> **Record extracts**:
-*-*-
def celltabFail (off topoOff : Nat) (arms : List ArmTopo) (lanes : List Nat) (b : List Byte) : Option LoadErr :=
  let n := le b 2 2
  let first := le b 0 2
  if b.length ≠ 4 + 64 * n ∨ 4096 < first + n then some (0x0F, off)
  else
    let used := ((tabEntries b).map (fun (x : Nat × List Byte) => (x.1, entryCfg x.2))).filter (fun x => x.2.uid != 0)
    match ctCheck arms lanes none used with
    | none => none
    | some f => match f.entry with
      | some j => some (0x0F, off + 4 + 64 * (j - first))
      | none => some (0x0F, topoOff + f.topo)

/-! ## GRAPH (R57 to R59, R196, R210, R211) -/

/-- Counts of the sub-header. -/
structure GraphHdr where
  tiles : Nat
  sinks : Nat
  consts : Nat
  words : Nat
  macros : Nat
  deriving DecidableEq, Repr

def graphHdr (b : List Byte) : GraphHdr :=
  { tiles := le b 0 2, sinks := le b 2 2, consts := le b 4 2, words := le b 6 2, macros := le b 10 2 }

/-- Offsets of the parts. -/
def GraphHdr.tileOff (_ : GraphHdr) (i : Nat) : Nat := 16 + 24 * i
def GraphHdr.macroOff (h : GraphHdr) (j : Nat) : Nat := 16 + 24 * h.tiles + 8 * j
def GraphHdr.sinkOff (h : GraphHdr) (k : Nat) : Nat := h.macroOff h.macros + 8 * k
def GraphHdr.constOff (h : GraphHdr) (w : Nat) : Nat := h.sinkOff h.sinks + 4 * w
def GraphHdr.wordOff (h : GraphHdr) (w : Nat) : Nat := h.constOff h.consts + 4 * w

/-- A source descriptor at offset `o`. -/
def srcAt (b : List Byte) (o : Nat) : SrcDesc := { kind := le b o 1, index := le b (o + 1) 1, port := le b (o + 2) 1, neg := le b (o + 3) 1 % 2 == 1 }

def tileRec (b : List Byte) (i : Nat) : TileRec :=
  let o := 16 + 24 * i
  { tile := le b o 1, type := le b (o + 1) 1, outer := le b (o + 2) 1 == 1, stage := le b (o + 3) 1
    srcs := (upto 4).map (fun (k : Nat) => srcAt b (o + 4 + 4 * k)) }

def macroRec (b : List Byte) (o : Nat) : MacroRec :=
  { type := le b o 1, instance_ := le b (o + 1) 1, firstTile := le b (o + 2) 1, tileCnt := le b (o + 3) 1 }

def graphOf (b : List Byte) : Graph :=
  let h := graphHdr b
  { tiles := (upto h.tiles).map (tileRec b), macros := (upto h.macros).map (fun (j : Nat) => macroRec b (h.macroOff j))
    sinks := (upto h.sinks).map (fun (k : Nat) => { kind := le b (h.sinkOff k) 1, index := le b (h.sinkOff k + 1) 1, src := srcAt b (h.sinkOff k + 4) })
    innerDepth := le b 8 1, outerDepth := le b 9 1 }

/-- Parameter word `k` of tile record `i` as loaded: words beyond PARAM_CNT are zero (R196). -/
def recPar (b : List Byte) (i k : Nat) : Nat :=
  if k < le b (16 + 24 * i + 22) 2 then le b ((graphHdr b).wordOff (le b (16 + 24 * i + 20) 2 + k)) 4 else 0

/-- Parameter word `k` of tile `t`. -/
def graphPar (b : List Byte) (t k : Nat) : Nat :=
  match (upto (graphHdr b).tiles).find? (fun i => le b (16 + 24 * i) 1 == t) with
  | some i => recPar b i k
  | none => 0

/-- Is the descriptor at offset `o` well formed, and does what it names exist? -/
def srcOk (b : List Byte) (g : Graph) (consts arms o : Nat) : Bool :=
  let i := le b (o + 1) 1
  let p := le b (o + 2) 1
  decide (le b (o + 3) 1 ≤ 1) && (match le b o 1 with
    | 0 => !nonZero b o 4
    | 1 => (g.tile? i).isSome && decide (p ≤ 3)
    | 2 => decide (i ≤ 31) && p == 0
    | 3 => decide (i < consts) && p == 0
    | 4 => decide (i < arms) && decide (p ≤ 5)
    | 5 => decide (i ≤ 3) && p == 0
    | _ => false)
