-- ==== Sys2Proof/Machine/Gating.lean ====
section
/-!
DEFINITION. Gating of acquisition cores, lane quads and the station clod (R16 to R18), and which blocks answer at all (R10, R13, R513,
R540).
-/
namespace Sys2Proof.Machine

/-! ## What gating does -/

/-- Registers of acquisition core `c`: its core block and its eight inputs (R267, R282). -/
def coreReg (c a : Nat) : Bool :=
  (decide (0x81000 + 0x400 * c ≤ a) && decide (a < 0x81400 + 0x400 * c)) || (decide (0x84000 + 0x100 * c ≤ a) && decide (a < 0x84100 + 0x100 * c))

/-- Core `c` is gated: its registers and its working state go to their reset state. -/
def gateCore (c : Nat) (s : State) : State :=
  { s with reg := regResetWhere (coreReg c) true s.reg, acq := { s.acq with cores := tabSet noCore s.acq.cores c {} } }

/-- The station clod is gated. -/
def gateStation (s : State) : State :=
  { s with reg := regResetWhere (fun a => decide (0x1D0000 ≤ a) && decide (a < 0x200000)) true s.reg, station := {} }

/-- Lane `l` loses its quad: the transmitter goes off, and its LNK registers and physical-layer state reset. -/
def gateLane (l : Nat) (s : State) : State :=
  let s1 := if dsState s l = dsRun then releaseLane l s else s
  let s2 := { s1 with reg := regResetWhere (fun a => decide (0x100000 + 0x800 * l ≤ a) && decide (a < 0x100800 + 0x800 * l)) true s1.reg }
  s2.setLane l { s2.lane l with frame := [], eqLoaded := 0, adjLoaded := 0, prbsBits := 0, injFrames := [], chk := {}, wire := {} }

/-- CLOD_PWR takes a value. -/
def setClodPwr (acq stn : Nat) (s : State) : State :=
  let old := s.fld SYS.CLOD_PWR.ACQ_EN
  let s1 := (s.setFld SYS.CLOD_PWR.ACQ_EN acq).setFld SYS.CLOD_PWR.STN_EN stn
  let s2 := (upto 4).foldl (fun s c => if bitAt old c && !bitAt acq c then gateCore c s else s) s1
  if s.flag SYS.CLOD_PWR.STN_EN && stn % 2 == 0 then gateStation s2 else s2

/-- QUAD_PWR takes a value. -/
def setQuadPwr (w : Nat) (s : State) : State :=
  let old := s.fld SYS.QUAD_PWR.QUAD_EN
  let s1 := (s.setFld SYS.QUAD_PWR.QUAD_EN w).setFld SYS.QUAD_STAT.QUAD_RDY (s.fld SYS.QUAD_STAT.QUAD_RDY &&& w)
  (upto 128).foldl (fun s l => if bitAt old (l / 4) && !bitAt w (l / 4) then gateLane l s else s) s1

/-- R18: quad `q` is ready for lane training, `dt` ns after the last boundary. -/
def execQuadReady (q : Fin 32) (s : State) (dt : Nat := 0) : Host.Outcome State Fault Refusal :=
  if s.hubUp && bitAt (s.fld SYS.QUAD_PWR.QUAD_EN) q.val && !bitAt (s.fld SYS.QUAD_STAT.QUAD_RDY) q.val then
    .next ((upto 4).foldl (fun s j => dsUpdate (4 * q.val + j) (blockNow dt s) s) (s.raiseBit SYS.QUAD_STAT.QUAD_RDY q.val))
  else .next s

/-! ## What R17 protects -/

/-- A core feeds an input named in the tile graph. -/
def coreUsed (s : State) (c : Nat) : Bool := (graphInputs s.img.graph).any (fun i => i / 8 == c)

/-- A quad carries an admitted cell. -/
def quadUsed (s : State) (q : Nat) : Bool := (upto 4).any (fun j => laneAdmitted s (4 * q + j))

/-- R17: would this value of CLOD_PWR gate a unit in use while the converter is deblocked? -/
def clodRefused (acq stn : Nat) (s : State) : Bool :=
  let old := s.fld SYS.CLOD_PWR.ACQ_EN
  s.deblocked && ((upto 4).any (fun c => bitAt old c && !bitAt acq c && coreUsed s c)
    || (s.flag SYS.CLOD_PWR.STN_EN && stn % 2 == 0 && syncMode s == 1))

/-- The same for QUAD_PWR. -/
def quadRefused (w : Nat) (s : State) : Bool :=
  s.deblocked && (upto 32).any (fun q => bitAt (s.fld SYS.QUAD_PWR.QUAD_EN) q && !bitAt w q && quadUsed s q)

/-! ## Which addresses answer -/

/-- How a block answers: it does; its clod is gated or held in reset; the address belongs to no block of the role; none of the port's
accesses is answered. -/
inductive Answer where
  | live
  | gated
  | absent
  | dead
  deriving DecidableEq, Repr

/-- Blocks of the cell's register map (R10). -/
def cellBlock (a : Nat) : Bool :=
  decide (a < 0xA0000) || (decide (0xB0000 ≤ a) && decide (a < 0xD0000)) || (decide (0x100000 ≤ a) && decide (a < 0x100800))

/-- Acquisition core whose registers hold an address. -/
def acqGated (a : Nat) (s : State) : Bool := (upto 4).any (fun c => coreReg c a && !acqRunning s c)

/-- Units under host control that are gated (R18). -/
def unitGated (a : Nat) (s : State) : Bool :=
  acqGated a s
    || (!s.isCell && decide (0x100000 ≤ a) && decide (a < 0x140000) && !bitAt (s.fld SYS.QUAD_PWR.QUAD_EN) ((a - 0x100000) / 0x2000))
    || (!s.isCell && decide (0x1D0000 ≤ a) && decide (a < 0x200000) && !s.flag SYS.CLOD_PWR.STN_EN)

/-- Blocks held in reset until an image is applied (R540), and while PLL0 of a hub is lost (R480). -/
def imageGated (a : Nat) (s : State) : Bool :=
  (ldState s != ldDone || (!s.isCell && bitAt s.clk.lost 0)) && (if s.isCell then controlBlock true a
    else controlBlock false a && !(decide (0x1C0000 ≤ a) && decide (a < 0x200000)))

/-- Blocks that answer while thermal shutdown holds and the hub has cooled (R513). -/
def cooledBlock (a : Nat) : Bool := decide (a < 0x10000) || (decide (0x40000 ≤ a) && decide (a < 0x50000)) || a == THM.SD.addr

/-- How address `a` answers an access. -/
def answerAt (a : Nat) (s : State) : Answer :=
  if s.flag THM.SD.ACTIVE then (if s.flag THM.SD.COOL && !s.isCell && cooledBlock a then .live else .dead)
  else if s.sys.inReset then .dead
  else if s.isCell then (if !cellBlock a then .absent else if imageGated a s || unitGated a s then .gated else .live)
  else if s.sys.role ≠ Role.hub ∨ bitAt s.clk.lost 1 = true then .dead
  else if 0xB0000 ≤ a ∧ a < 0xD0000 then .absent
  else if imageGated a s || unitGated a s then .gated
  else .live

end Sys2Proof.Machine
end

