-- ==== Sys2Proof/Certificates/Slice0/Obligations.lean ====
section
/-!
DEFINITION. The statements about the model.
-/
open Sys2Proof Sys2Proof.Machine


/-- While TSRC is 0 or 3, an accepted VSEL value that differs, and a write to the VSETn that VSEL selects, make 600 mV + 5 mV × code (codes above 120 as 120), limited by VMAX, the target at once, from the present slewed value, and mask power-good; a target above VMAX sets VMAX_CLAMP. The same follows a write to VSW under TSRC 1 and a write of CFG that changes TSRC. An accepted VSEL under another TSRC, and a write to another VSETn, change no target. Of the controller nothing else changes but that its slewed target is brought up to date; that a soft start ends once the slewed target has reached the target is R488, and that a CFG write brings phases back up to MIN_PH is R502. When the slewed target is brought up to date is the model's choice (log 50), as is its unit of 0.1 mV. -/
def Obligations.SupplyTargetFollowsVselAndVset : Prop :=
  (∀ (s : State) (v : Fin 16) (dt : Nat), s.regsWf → v.val ≠ s.vrc.vsel → (s.fld VRC.CFG.TSRC = 0 ∨ s.fld VRC.CFG.TSRC = 3) → ∃ t, exec (.vselAccept v
    dt) s = .next t ∧ t.vrc =
    { s.vrc with vsel := v.val, slewed := vrcSlew s dt, soft := s.vrc.soft && vrcSlew s dt != s.vrc.target, target := min (vrcCodeUv (s.fld (VRC.VSET.CODE.at (4 * v.val)))) (vrcCodeUv (s.fld VRC.VMAX.CODE)), masked := true }
    ∧ t.flag VRC.EVT.VMAX_CLAMP = (s.flag VRC.EVT.VMAX_CLAMP || decide (vrcCodeUv (s.fld VRC.VMAX.CODE) < vrcCodeUv (s.fld (VRC.VSET.CODE.at (4 *
    v.val))))) ∧ FieldsKept [VRC.EVT.VMAX_CLAMP] s t ∧ { t with reg := s.reg, out := s.out, vrc := s.vrc } = s) ∧
  (∀ (s : State) (v : Fin 16) (dt : Nat), (v.val = s.vrc.vsel ∨ s.fld VRC.CFG.TSRC = 1 ∨ s.fld VRC.CFG.TSRC = 2) → ∃ t, exec (.vselAccept v dt) s =
    .next t ∧ t.vrc = { s.vrc with vsel := v.val, slewed := vrcSlew s dt, soft := s.vrc.soft && vrcSlew s dt != s.vrc.target } ∧
    { t with out := s.out, vrc := s.vrc } = s) ∧
  (∀ (s : State) (p : Path) (n : Fin 19) (w : W32) (dt : Nat), s.regsWf → Reaches p (VRC.VSET.addr + 4 * n.val) s → n.val = s.vrc.vsel → n.val < 16 →
    (s.fld VRC.CFG.TSRC = 0 ∨ s.fld VRC.CFG.TSRC = 3) → ∃ t, exec (.vrcTargetWrite p n w dt) s = .next t ∧ t.fld (VRC.VSET.CODE.at (4 * n.val)) =
    w.toNat % 128 ∧ t.vrc =
    { s.vrc with slewed := vrcSlew s dt, soft := s.vrc.soft && vrcSlew s dt != s.vrc.target, target := min (vrcCodeUv (w.toNat % 128)) (vrcCodeUv (s.fld VRC.VMAX.CODE)), masked := true }
    ∧ t.flag VRC.EVT.VMAX_CLAMP = (s.flag VRC.EVT.VMAX_CLAMP || decide (vrcCodeUv (s.fld VRC.VMAX.CODE) < vrcCodeUv (w.toNat % 128))) ∧ t.out = [] ∧
    FieldsKept [VRC.VSET.CODE.at (4 * n.val), VRC.EVT.VMAX_CLAMP] s t ∧ { t with reg := s.reg, out := s.out, vrc := s.vrc } = s) ∧
  (∀ (s : State) (p : Path) (n : Fin 19) (w : W32) (dt : Nat), s.regsWf → Reaches p (VRC.VSET.addr + 4 * n.val) s → n.val ≠ s.vrc.vsel → n.val < 16 →
    ∃ t, exec (.vrcTargetWrite p n w dt) s = .next t ∧ t.fld (VRC.VSET.CODE.at (4 * n.val)) = w.toNat % 128 ∧ t.vrc =
    { s.vrc with slewed := vrcSlew s dt, soft := s.vrc.soft && vrcSlew s dt != s.vrc.target } ∧ t.out = [] ∧ FieldsKept [VRC.VSET.CODE.at (4 * n.val)]
    s t ∧ { t with reg := s.reg, out := s.out, vrc := s.vrc } = s) ∧
  (∀ (s : State) (p : Path) (w : W32) (dt : Nat), s.regsWf → Reaches p VRC.VSW.addr s → s.fld VRC.CFG.TSRC = 1 → ∃ t, exec (.vrcTargetWrite p 16 w dt)
    s = .next t ∧ t.fld VRC.VSW.CODE = w.toNat % 128 ∧ t.vrc =
    { s.vrc with slewed := vrcSlew s dt, soft := s.vrc.soft && vrcSlew s dt != s.vrc.target, target := min (vrcCodeUv (w.toNat % 128)) (vrcCodeUv (s.fld VRC.VMAX.CODE)), masked := true }
    ∧ t.flag VRC.EVT.VMAX_CLAMP = (s.flag VRC.EVT.VMAX_CLAMP || decide (vrcCodeUv (s.fld VRC.VMAX.CODE) < vrcCodeUv (w.toNat % 128))) ∧ t.out = [] ∧
    FieldsKept [VRC.VSW.CODE, VRC.EVT.VMAX_CLAMP] s t ∧ { t with reg := s.reg, out := s.out, vrc := s.vrc } = s) ∧
  (∀ (s : State) (p : Path) (w : W32) (dt : Nat), s.regsWf → Reaches p VRC.CFG.addr s → bitsAt w.toNat 22 2 ≠ s.fld VRC.CFG.TSRC → ∃ t, exec
    (.vrcTargetWrite p 17 w dt) s = .next t ∧ t.fld VRC.CFG.TSRC = bitsAt w.toNat 22 2 ∧ t.fld VRC.CFG.FSW_KHZ = bitsAt w.toNat 4 12 ∧ t.fld
    VRC.CFG.MIN_PH = bitsAt w.toNat 24 4 ∧ t.vrc =
    { s.vrc with slewed := vrcSlew s dt, soft := s.vrc.soft && vrcSlew s dt != s.vrc.target, target := min (vrcSelected (s.setFld VRC.CFG.TSRC (bitsAt w.toNat 22 2))) (vrcCodeUv (s.fld VRC.VMAX.CODE)), masked := true }
    ∧ t.flag VRC.EVT.VMAX_CLAMP = (s.flag VRC.EVT.VMAX_CLAMP || decide (vrcCodeUv (s.fld VRC.VMAX.CODE) < vrcSelected (s.setFld VRC.CFG.TSRC (bitsAt
    w.toNat 22 2)))) ∧ t.out = [] ∧ FieldsKept [VRC.CFG.TSRC, VRC.CFG.FSW_KHZ, VRC.CFG.MIN_PH, VRC.STAT.PH_EN, VRC.CNT.PH_CHG, VRC.EVT.VMAX_CLAMP] s t
    ∧ { t with reg := s.reg, out := s.out, vrc := s.vrc, freeCtr := s.freeCtr } = s)

/-- Once VDDA has been up, the start counts the configured phases, selects the target and begins a soft start at the measured output; it switches only while VRC_VIN is not below UVLO. A hiccup retry, once HIC_OFF + 1 ms have passed and not before, starts again from the output measured then. With VRC_VIN not above UVLO then, it waits for its return (the model's choice, log 123). VRC_VIN below UVLO stops switching; that its return starts it again without a soft start is the model's choice (log 51). How many phases a start has active is an operand (log 11). -/
def Obligations.SupplyStartsFromMeasuredOutput : Prop :=
  (∀ (s : State) (cfgd active : Fin 64) (mv vin : Nat), s.regsWf → s.flag VRC.STAT.RUN = false → s.flag VRC.STAT.HIC_OFF = false → bitAt
    s.sys.railsLow 3 = false → s.vrc.counted = false → ∃ t, exec (.vddStart cfgd active mv vin) s = .next t ∧ t.fld VRC.STAT.NPH = popcount 6 cfgd.val
    ∧ t.vrc.phMask = cfgd.val ∧ t.vrc.slewed = 10 * mv ∧ t.vrc.soft = true ∧ t.vrc.target = min (vrcSelected s) (vrcCodeUv (s.fld VRC.VMAX.CODE)) ∧
    t.flag VRC.STAT.RUN = decide (s.fld VRC.PFW.UVLO_MV ≤ vin) ∧ t.flag VRC.STAT.VIN_OK = decide (s.fld VRC.PFW.UVLO_MV ≤ vin) ∧ FieldsKept
    [VRC.STAT.NPH, VRC.STAT.PH_EN, VRC.STAT.VIN_OK, VRC.STAT.RUN, VRC.VOUT.VIN, VRC.VOUT.VDD, VRC.EVT.CFG_ERR, VRC.EVT.VMAX_CLAMP] s t ∧
    { t with reg := s.reg, out := s.out, vrc := s.vrc, freeCtr := s.freeCtr } = s) ∧
  (∀ (s : State) (mv ms : Nat), s.regsWf → s.flag VRC.STAT.HIC_OFF = true → s.flag VRC.STAT.VIN_OK = true → s.fld VRC.HICCUP.HIC_OFF + 1 ≤ ms → ∃ t,
    exec (.hiccupRetry mv ms) s = .next t ∧ t.flag VRC.STAT.RUN = true ∧ t.flag VRC.STAT.HIC_OFF = false ∧ t.vrc.slewed = 10 * mv ∧ t.vrc.soft = true
    ∧ FieldsKept [VRC.STAT.HIC_OFF, VRC.STAT.RUN, VRC.VOUT.VDD] s t ∧ { t with reg := s.reg, out := s.out, vrc := s.vrc } = s) ∧
  (∀ (s : State) (mv ms : Nat), s.regsWf → s.flag VRC.STAT.HIC_OFF = true → s.flag VRC.STAT.VIN_OK = false → s.fld VRC.HICCUP.HIC_OFF + 1 ≤ ms → ∃ t,
    exec (.hiccupRetry mv ms) s = .next t ∧ t.flag VRC.STAT.RUN = false ∧ t.flag VRC.STAT.HIC_OFF = false ∧ t.vrc.uvloStop = true ∧ t.vrc.slewed = 10
    * mv ∧ t.vrc.soft = true ∧ FieldsKept [VRC.STAT.HIC_OFF, VRC.STAT.RUN, VRC.VOUT.VDD] s t ∧ { t with reg := s.reg, out := s.out, vrc := s.vrc } =
    s) ∧
  (∀ (s : State) (mv ms : Nat), s.regsWf → s.flag VRC.STAT.HIC_OFF = true → ms ≤ s.fld VRC.HICCUP.HIC_OFF → ∃ t, exec (.hiccupRetry mv ms) s = .next t
    ∧ t = s ∧ { t with out := s.out } = s) ∧
  (∀ (s : State) (vin : Nat), s.regsWf → vin < s.fld VRC.PFW.UVLO_MV → ∃ t, exec (.vrcVinUvlo vin) s = .next t ∧ t.flag VRC.STAT.RUN = false ∧ t.flag
    VRC.STAT.VIN_OK = false ∧ FieldsKept [VRC.VOUT.VIN, VRC.STAT.VIN_OK, VRC.STAT.RUN] s t ∧ { t with reg := s.reg, out := s.out, vrc := s.vrc } = s) ∧
  (∀ (s : State) (vin : Nat), s.regsWf → s.fld VRC.PFW.UVLO_MV ≤ vin → s.vrc.uvloStop = true → ∃ t, exec (.vrcVinUvlo vin) s = .next t ∧ t.flag
    VRC.STAT.RUN = true ∧ t.flag VRC.STAT.VIN_OK = true ∧ t.vrc.uvloStop = false ∧ FieldsKept [VRC.VOUT.VIN, VRC.STAT.VIN_OK, VRC.STAT.RUN] s t ∧
    { t with reg := s.reg, out := s.out, vrc := s.vrc } = s)

/-- Once the slewed target has reached the last target and the output has settled within ±PG_WIN of it, power-good is unmasked and high. An output above the slewed target + OV_MV raises OV. An output below target − PG_WIN raises UV unless power-good is masked, whether or not the controller switches. HIC_N cycles at ILIM stop all phases, raise HICCUP and pull PGOOD low. That the overvoltage limit follows the slewed target is the model's reading (log 12). -/
def Obligations.SupplyFaultsAreRaised : Prop :=
  (∀ (s : State) (mv dt : Nat), s.regsWf → s.vrc.masked = true → s.flag VRC.STAT.RUN = true → vrcSlew s dt = s.vrc.target → 10 * mv ≤ s.vrc.target +
    10 * s.fld VRC.PG.PG_WIN → s.vrc.target ≤ 10 * mv + 10 * s.fld VRC.PG.PG_WIN → ∃ t, exec (.pgUnmask mv dt) s = .next t ∧ t.flag VRC.STAT.PGOOD =
    true ∧ t.vrc.masked = false ∧ t.sys = { s.sys with pgoodSeen := true } ∧ FieldsKept [VRC.VOUT.VDD, VRC.STAT.PGOOD] s t ∧
    { t with reg := s.reg, out := s.out, vrc := s.vrc, sys := s.sys } = s) ∧
  (∀ (s : State) (mv dt : Nat), s.regsWf → vrcSlew s dt + 10 * s.fld VRC.PG.OV_MV < 10 * mv → ∃ t, exec (.vrcOv mv dt) s = .next t ∧ t.flag VRC.EVT.OV
    = true ∧ FieldsKept [VRC.VOUT.VDD, VRC.EVT.OV] s t ∧ { t with reg := s.reg, out := s.out, vrc := s.vrc } = s) ∧
  (∀ (s : State) (mv : Nat), s.regsWf → s.vrc.masked = false → 10 * mv + 10 * s.fld VRC.PG.PG_WIN < s.vrc.target → ∃ t, exec (.vrcUv mv) s = .next t ∧
    t.flag VRC.EVT.UV = true ∧ FieldsKept [VRC.VOUT.VDD, VRC.EVT.UV] s t ∧ { t with reg := s.reg, out := s.out, vrc := s.vrc } = s) ∧
  (∀ (s : State) (mv : Nat), s.regsWf → s.vrc.masked = true → ∃ t, exec (.vrcUv mv) s = .next t ∧ FieldsKept [VRC.VOUT.VDD] s t ∧
    { t with reg := s.reg, out := s.out, vrc := s.vrc } = s) ∧
  (∀ (s : State) (n : Nat), s.regsWf → s.flag VRC.STAT.RUN = true → 8 ≤ n → s.fld VRC.HICCUP.HIC_N ≤ n → ∃ t, exec (.hiccup n) s = .next t ∧ t.flag
    VRC.STAT.RUN = false ∧ t.flag VRC.STAT.PGOOD = false ∧ t.flag VRC.EVT.HICCUP = true ∧ t.fld VRC.CNT.HICCUPS = min (s.fld VRC.CNT.HICCUPS + 1)
    65535 ∧ FieldsKept [VRC.STAT.RUN, VRC.STAT.PGOOD, VRC.STAT.HIC_OFF, VRC.EVT.HICCUP, VRC.CNT.HICCUPS] s t ∧ { t with reg := s.reg, out := s.out } =
    s)

/-- Above n × I_ADD one shed phase is added; below (n − 1) × I_SHED for SHED_T one is shed, never below MIN_PH; with I_SHED not below I_ADD the controller sets CFG_ERR and keeps all configured phases active. A lost sync source sets SYNC_LOST; its return locks again. Counting PH_CHG by added and shed phases follows R502. -/
def Obligations.SupplyPhasesFollowLoad : Prop :=
  (∀ (s : State) (i : Nat) (k : Fin 6), s.regsWf → s.flag VRC.STAT.RUN = true → s.fld VRC.SHED.I_SHED < s.fld VRC.SHED.I_ADD → vrcActive s * s.fld
    VRC.SHED.I_ADD < i → bitAt s.vrc.phMask k.val = true → bitAt (s.fld VRC.STAT.PH_EN) k.val = false → ∃ t, exec (.phaseAdd i k) s = .next t ∧ t.fld
    VRC.STAT.PH_EN = s.fld VRC.STAT.PH_EN + 2 ^ k.val ∧ FieldsKept [VRC.IOUT.I, VRC.STAT.PH_EN, VRC.CNT.PH_CHG] s t ∧
    { t with reg := s.reg, out := s.out } = s) ∧
  (∀ (s : State) (i : Nat) (k : Fin 6) (us : Nat), s.regsWf → s.flag VRC.STAT.RUN = true → 10 * s.fld VRC.SHED.SHED_T ≤ us → s.fld VRC.SHED.I_SHED <
    s.fld VRC.SHED.I_ADD → i < (vrcActive s - 1) * s.fld VRC.SHED.I_SHED → vrcMinPh s < vrcActive s → bitAt (s.fld VRC.STAT.PH_EN) k.val = true → ∃ t,
    exec (.phaseShed i k us) s = .next t ∧ t.fld VRC.STAT.PH_EN + 2 ^ k.val = s.fld VRC.STAT.PH_EN ∧ FieldsKept [VRC.IOUT.I, VRC.STAT.PH_EN,
    VRC.CNT.PH_CHG] s t ∧ { t with reg := s.reg, out := s.out } = s) ∧
  (∀ (s : State) (i : Nat) (k : Fin 6), s.regsWf → s.fld VRC.SHED.I_ADD ≤ s.fld VRC.SHED.I_SHED → ∃ t, exec (.phaseAdd i k) s = .next t ∧ t.flag
    VRC.EVT.CFG_ERR = true ∧ t.fld VRC.STAT.PH_EN = s.vrc.phMask % 64 ∧ FieldsKept [VRC.IOUT.I, VRC.STAT.PH_EN, VRC.EVT.CFG_ERR] s t ∧
    { t with reg := s.reg, out := s.out } = s) ∧
  (∀ (s : State), s.regsWf → s.fld VRC.SYNC.SRC = 1 → ∃ t, exec (.syncLost) s = .next t ∧ t.flag VRC.EVT.SYNC_LOST = true ∧ t.flag VRC.STAT.SYNC_LOCK
    = false ∧ FieldsKept [VRC.STAT.SYNC_LOCK, VRC.EVT.SYNC_LOST] s t ∧ { t with reg := s.reg, out := s.out } = s) ∧
  (∀ (s : State), s.regsWf → s.fld VRC.SYNC.SRC = 1 → ∃ t, exec (.syncEdgeResync) s = .next t ∧ t.flag VRC.STAT.SYNC_LOCK = true ∧ FieldsKept
    [VRC.STAT.SYNC_LOCK] s t ∧ { t with reg := s.reg, out := s.out } = s)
-*-*-
> **Work order**:
What you return must be the lines above that run from the line with "(∀ (s : State) (mv dt : Nat), s.regsWf → s.vrc.masked" to the line with "sys := s.sys", inclusive, each copied exactly.

> **Result**:
  (∀ (s : State) (mv dt : Nat), s.regsWf → s.vrc.masked = true → s.flag VRC.STAT.RUN = true → vrcSlew s dt = s.vrc.target → 10 * mv ≤ s.vrc.target +
    10 * s.fld VRC.PG.PG_WIN → s.vrc.target ≤ 10 * mv + 10 * s.fld VRC.PG.PG_WIN → ∃ t, exec (.pgUnmask mv dt) s = .next t ∧ t.flag VRC.STAT.PGOOD =
    true ∧ t.vrc.masked = false ∧ t.sys = { s.sys with pgoodSeen := true } ∧ FieldsKept [VRC.VOUT.VDD, VRC.STAT.PGOOD] s t ∧
    { t with reg := s.reg, out := s.out, vrc := s.vrc, sys := s.sys } = s) ∧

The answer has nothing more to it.